More details emerged about the victim: Pichon, age 40, had no next of kin and had lived with his mother until her death in 1884. Since then his only company were the caretakers who visited him once daily—one of whom discovered his body.
“The door was unlocked when I got there,” said Pichon’s nurse [name will be withheld for privacy]. “I reached for the key above the doorframe. Gone. And M. Pichon always called out to greet me as soon as I walked in, unless he was sleeping. Then I would go straight up to him and he’d take me by the hand and thank me for coming. He didn’t call out and he wasn’t snoring. I—I was afraid to look.”
At this poin
t in her recitation of events, the nurse became tearful and required several moments to recover. “I walked carefully into the bedroom and didn’t know what I was seeing. His neck, chest, arms were covered in blood, almost like someone bathed him in it. When I got closer, I saw one deep cut here”—here she pointed to the base of her throat—“and I shouted and ran downstairs to the landlord and pounded on his door.”
The nurse identified M. Pichon as an Insightful, according to his own admission. He never revealed the nature of his ability to her, saying it “didn’t matter anymore.”
But it did, thought Nathalie as she read, or Mme. la Tuerie wouldn’t have killed him. She wanted—needed—his blood for some reason. Did she choose him for his gift, his inability to put up a struggle, or something else?
The article identified Zoe Klampert, also known as Zoe Faucher, as the sole suspect.

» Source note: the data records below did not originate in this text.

/-- R10, R247: a supervisor fault is recorded, and context 4 starts again at its entry bundle, with its own registers as at
entry and the checkpoint of its segment taken there; the privileged registers and the queues of traps and messages are
left as they are. -/
def Obligations.SupervisorFaults : Prop :=
  ∀ (s : State) (c : Nat) (r : TrapRecord), c < 192 → (s.ctx c 4).status = .trapped r →
    Leads (.supervisorFault c) s (fun t =>
      t.mem = s.mem ∧ (∀ d, d ≠ c → t.core d = s.core d) ∧ (∀ y, y ≠ 4 → t.ctx c y = s.ctx c y) ∧
      (t.core c).supFaults = (s.core c).supFaults ++ [r] ∧
      (t.ctx c 4).status = .running ∧ (t.ctx c 4).pc = (s.core c).supEntry ∧ (t.ctx c 4).pwq = [] ∧
      (∀ n, (t.ctx c 4).readC n = 0) ∧ (t.ctx c 4).loop.active = false ∧ (t.ctx c 4).srq = [] ∧
      (∀ k, 2 ≤ k → k < 16 → (t.ctx c 4).pred k = decide (k % 2 = 1)) ∧
      (t.ctx c 4).segid = 0 ∧ (t.ctx c 4).segtry = 0 ∧
      (∃ q, (t.ctx c 4).ckpt = some q ∧ q.pc = (s.core c).supEntry ∧ q.pwq = []) ∧
      (t.core c).trapQ = (s.core c).trapQ ∧ (t.core c).msgQ = (s.core c).msgQ ∧
      (t.core c).trapinfo = (s.core c).trapinfo ∧ (t.core c).tpc = (s.core c).tpc ∧
      (t.core c).tslot = (s.core c).tslot ∧ (t.core c).tval = (s.core c).tval ∧ (t.core c).snap = (s.core c).snap ∧
      (t.core c).dbg = (s.core c).dbg)

/-! ## Taking a trap, and the return (R249 to R256) -/

/-- R251, R253, R254: a trap of a user context ends its part in issue; once its accesses have been answered its record
is being written. R254: the record holds the context, and then the trap enters the queue behind those before it. That the
record shows its tokens and its port positions as they were at the trap (log entry 21) and the ports of other contexts as they
stand (log entry 82) is the model's reading. -/
def Obligations.TrapsAreTaken : Prop :=
  (∀ (s : State) (c x : Nat) (cause : Cause) (st : BitVec 8) (async more : Bool) (fault done : BitVec 8) (val : Word),
    c < 192 → x < 4 →
    let t := s.raise c x cause st async more fault done val
    OnlyCtx s t c x ∧
      (∃ r, (t.ctx c x).status = .trapped r ∧ r.ctx = x ∧ r.cause = cause ∧ r.status = st ∧ r.async = async ∧
        r.more = more ∧ r.tpc = (s.ctx c x).pc ∧ r.faultMask = fault ∧ r.doneMask = (s.ctx c x).skip ||| done ∧
        r.tval = val ∧ r.taken = s.cyc ∧ r.written = false) ∧
      (t.ctx c x).c = (s.ctx c x).c ∧ (t.ctx c x).pwq = (s.ctx c x).pwq ∧ (t.ctx c x).pc = (s.ctx c x).pc ∧
      (t.ctx c x).trapTok = (s.ctx c x).tok ∧ (t.ctx c x).trapPorts = (s.core c).portPositions x ∧
      ((s.ctx c x).unanswered = false → (t.ctx c x).trapRdv = (s.ctx c x).arrival ∧
        ∃ due, s.cyc < due ∧ (due, Instr.snapshotRecordWrite c x) ∈ t.calendar)) ∧
  ∀ (s : State) (c x : Nat) (r : TrapRecord), c < 192 → x < 4 → (s.ctx c x).status = .trapped r → r.ctx = x →
    (∀ y, y < 4 → y ≠ x → ∀ q, (s.ctx c y).status ≠ .trapped q) →
    Leads (.snapshotRecordWrite c x) s (fun t =>
      (t.ctx c x).status = .queued ∧ (t.core c).trapQ = (s.core c).trapQ ++ [{ r with written := true }] ∧
      (∀ i, i < 29 + (s.ctx c x).pwq.length →
        t.recordAt c x i = recordLine (s.ctx c x) (s.core c).ports r.faultMask r.doneMask i) ∧
      (t.ctx c x).c = (s.ctx c x).c ∧ ∀ y, y ≠ x → t.ctx c y = s.ctx c y)

/-- R252: WAITI, as it commits, takes the oldest trap before any message: TRAPINFO, TPC, TSLOT and TVAL read it, and
SNAP.CTX names its context; without a trap it takes the oldest message. An MTS to TRAPINFO parks the context of the trap. -/
def Sys2Proof.WaitiLoadsTraps : Prop :=
  ∀ (s : State) (c : Nat),
    (∀ r rs, (s.core c).trapQ = r :: rs → r.ctx < 4 → r.tpc < 8192 →
      let k := (s.apply c 4 .waiti).core c
      k.trapQ = rs ∧ k.msgQ = (s.core c).msgQ ∧ (k.ctx r.ctx).status = .current ∧ k.tpc.toNat = r.tpc ∧
      k.tval = r.tval ∧ k.tslot.toNat = r.faultMask.toNat + 256 * r.doneMask.toNat ∧
      k.trapinfo.toNat = r.cause.code.toNat + 2 ^ 8 * r.ctx + 2 ^ 16 * r.status.toNat +
        (if r.more = true then 2 ^ 24 else 0) + (if r.async = true then 2 ^ 25 else 0) ∧
      fieldOf k.snap 24 3 = r.ctx ∧ fieldOf k.snap 0 22 = fieldOf (s.core c).snap 0 22) ∧
    (∀ m ms, (s.core c).trapQ = [] → (s.core c).msgQ = m :: ms →
      let k := (s.apply c 4 .waiti).core c
      k.msgQ = ms ∧ k.trapinfo = 0x400_0000 ∧ k.tval = m ∧ k.tpc = 0 ∧ k.tslot = 0) ∧
    ∀ x, x < 4 → (s.ctx c x).status = .current → (∀ y, y < x → (s.ctx c y).status ≠ .current) →
      let k := (s.writePriv c 0x20 0).core c
      (k.ctx x).status = .parked ∧ k.trapinfo = 0 ∧ k.tpc = 0 ∧ k.tslot = 0 ∧ k.tval = 0

/-- R255: TRET y restores what the record of the context holds, in the layout of Table 15.6; the FLAGS of a descriptor's
levels 1 to 5 are stored as 0 (R68), and a register written anew holds good parity (R262, log entry 49). A record with ABORT retires the context. A restored context issues again once the
record has been read. -/
def Sys2Proof.TretRestores : Prop :=
  (∀ (s : State) (c y : Nat), y < 4 →
    let line := s.recordAt c y
    let u := (s.apply c 4 (.tret y)).ctx c y
    let shown := fun (w : Nat) (v : Word) => if w < 3 then v else v &&& 0xFFFFFFFFFFFF
    ((line 0).getLsbD 50 = true → u.status = .retiring true ∧ u.srq = [] ∧ u.c = (s.ctx c y).c) ∧
    ((line 0).getLsbD 50 = false →
      u.status = .restoring ∧ u.pc = (line 0).toNat % 2 ^ 13 ∧ u.flags = (line 0).extractLsb' 384 5 ∧
      u.pwq.length = (line 0).toNat / 2 ^ 80 % 2 ^ 8 ∧
      (∀ k, 2 ≤ k → k < 16 → u.pred k = (line 0).getLsbD (64 + k)) ∧
      (∀ n, n < 64 → u.c.get 0 n = (line (2 + n / 16)).extractLsb' (64 * (n % 16)) 64) ∧
      (∀ n w, n < 16 → w < 8 → (u.readD n).extractLsb' (64 * w) 64 =
        shown w ((line (6 + n / 2)).extractLsb' (512 * (n % 2) + 64 * w) 64)) ∧
      (∀ n, n < 16 → u.readE n = (line (14 + n / 4)).extractLsb' (256 * (n % 4)) 256) ∧
      (∀ n, 1 ≤ n → n < 8 → u.readQ n = (line 0).extractLsb' (128 + 32 * n) 32) ∧
      (∀ n, n < 64 → ((s.apply c 4 (.tret y)).core c).bad (locReg y n) = false) ∧
      (u.rewind.isSome = true ↔ (line 0).getLsbD 49 = true ∨ (s.ctx c y).rewind.isSome = true) ∧
      (∃ due, s.cyc < due ∧ (due, Instr.contextRestoreDone c y) ∈ (s.apply c 4 (.tret y)).calendar) ∧
      ((s.ctx c y).status = .current → ((s.apply c 4 (.tret y)).core c).trapinfo = 0))) ∧
  ∀ (s : State) (c x : Nat), c < 192 → x < 5 → (s.ctx c x).status = .restoring → (s.ctx c x).rewind = none →
    Leads (.contextRestoreDone c x) s (fun t => OnlyCtx s t c x ∧ t.ctx c x = { s.ctx c x with status := .running })

/-- WAITI takes the oldest trap before any message into TRAPINFO, TPC, TSLOT, TVAL and SNAP.CTX, an MTS to TRAPINFO
parks it (R252), and TRET restores what the record of the context holds (R255); that a register written anew holds
good parity is the model's reading (log entry 49). -/
def Obligations.TrapHandling : Prop :=
  WaitiLoadsTraps ∧ TretRestores

/-! ## Steps of the part: ports and engines (R43, R63 to R66, R155 to R168, R185 to R193, R204 to R226) -/

/-- A line of a core's scratchpad that an access of this cycle reads or writes is free (R48, R49, R60, R61). -/
def Sys2Proof.LineFree (s : State) (c flat : Nat) : Prop := (s.core c).lineFree flat s.cyc = true
/-- The load latency of a line (Table 3.2). -/
def Sys2Proof.latency (flat : Nat) : Nat := if flat % 8192 < 0x400 then 6 else 18
/-- One line of a core's scratchpad has been written, and no other byte of memory. -/
def Sys2Proof.LineStored (s t : State) (c flat : Nat) (v : Line) : Prop :=
  Stored s.mem t.mem (spAddr c flat) (bytesOf 128 v.toNat)
/-- A token that a command produces is complete with a status, seen from the next cycle on. -/
def Sys2Proof.TokenDone (s t : State) (c x cmd : Nat) (status : BitVec 8) (addr : Nat) : Prop :=
  ∀ k, ((s.ctx c x).token k).pend = true → ((s.ctx c x).token k).cmd = cmd →
    ((t.ctx c x).token k).pend = false ∧ ((t.ctx c x).token k).status = status ∧ ((t.ctx c x).token k).addr = addr ∧
      ((t.ctx c x).token k).since = s.cyc + 1
/-- The status of a fault at which a command stopped, 0 without one, and its address. -/
def Sys2Proof.stopStatus (q : Option Stop) : BitVec 8 := (q.map (fun r => r.status)).getD 0
def Sys2Proof.stopAddr (q : Option Stop) : Nat := (q.map (fun r => r.addr)).getD 0
/-- The status that a mark gives an engine that reads its line (R166, R219). -/
def Sys2Proof.markCode : Mark → BitVec 8
  | .poison => 0x07
  | .uncorrectable _ => 0x09
  | .clean => 0
  | .group => 0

Faucher. As she read the article, something else occurred to her. Those notebooks. The older one that had strange writing and looked to be penned by two people. Dr. Faucher’s work? Was she building upon it? Trying to create another generation of Insightfuls?
Murder played into it, though. And Henard hadn’t been a killer.
Classically featured and attractive, Zoe Klampert stared at hundreds of thousands of Parisians from the front page of Le Petit Journal, courtesy of a sketch artist. Nathalie and Louis had given a description, and no doubt the faux killer Blanchard and the witness who saw her leave Pichon’s building had as well. The portrait was masterfully rendered.
Omit the headline and she could have been taken as a mother or a theater actress or a beloved schoolteacher. That wasn’t the face of a killer.
And then four days passed.
No one had reported seeing her. Not one resident, not one landlord, not one shopkeeper, not one train conductor. A few mistaken leads were explored and discarded; otherwise it was as if Mme. la Tuerie vanished like night at sunrise.
People speculated that she fled Paris. Illustrated posters with Zoe’s name and face on them were nevertheless all over the city.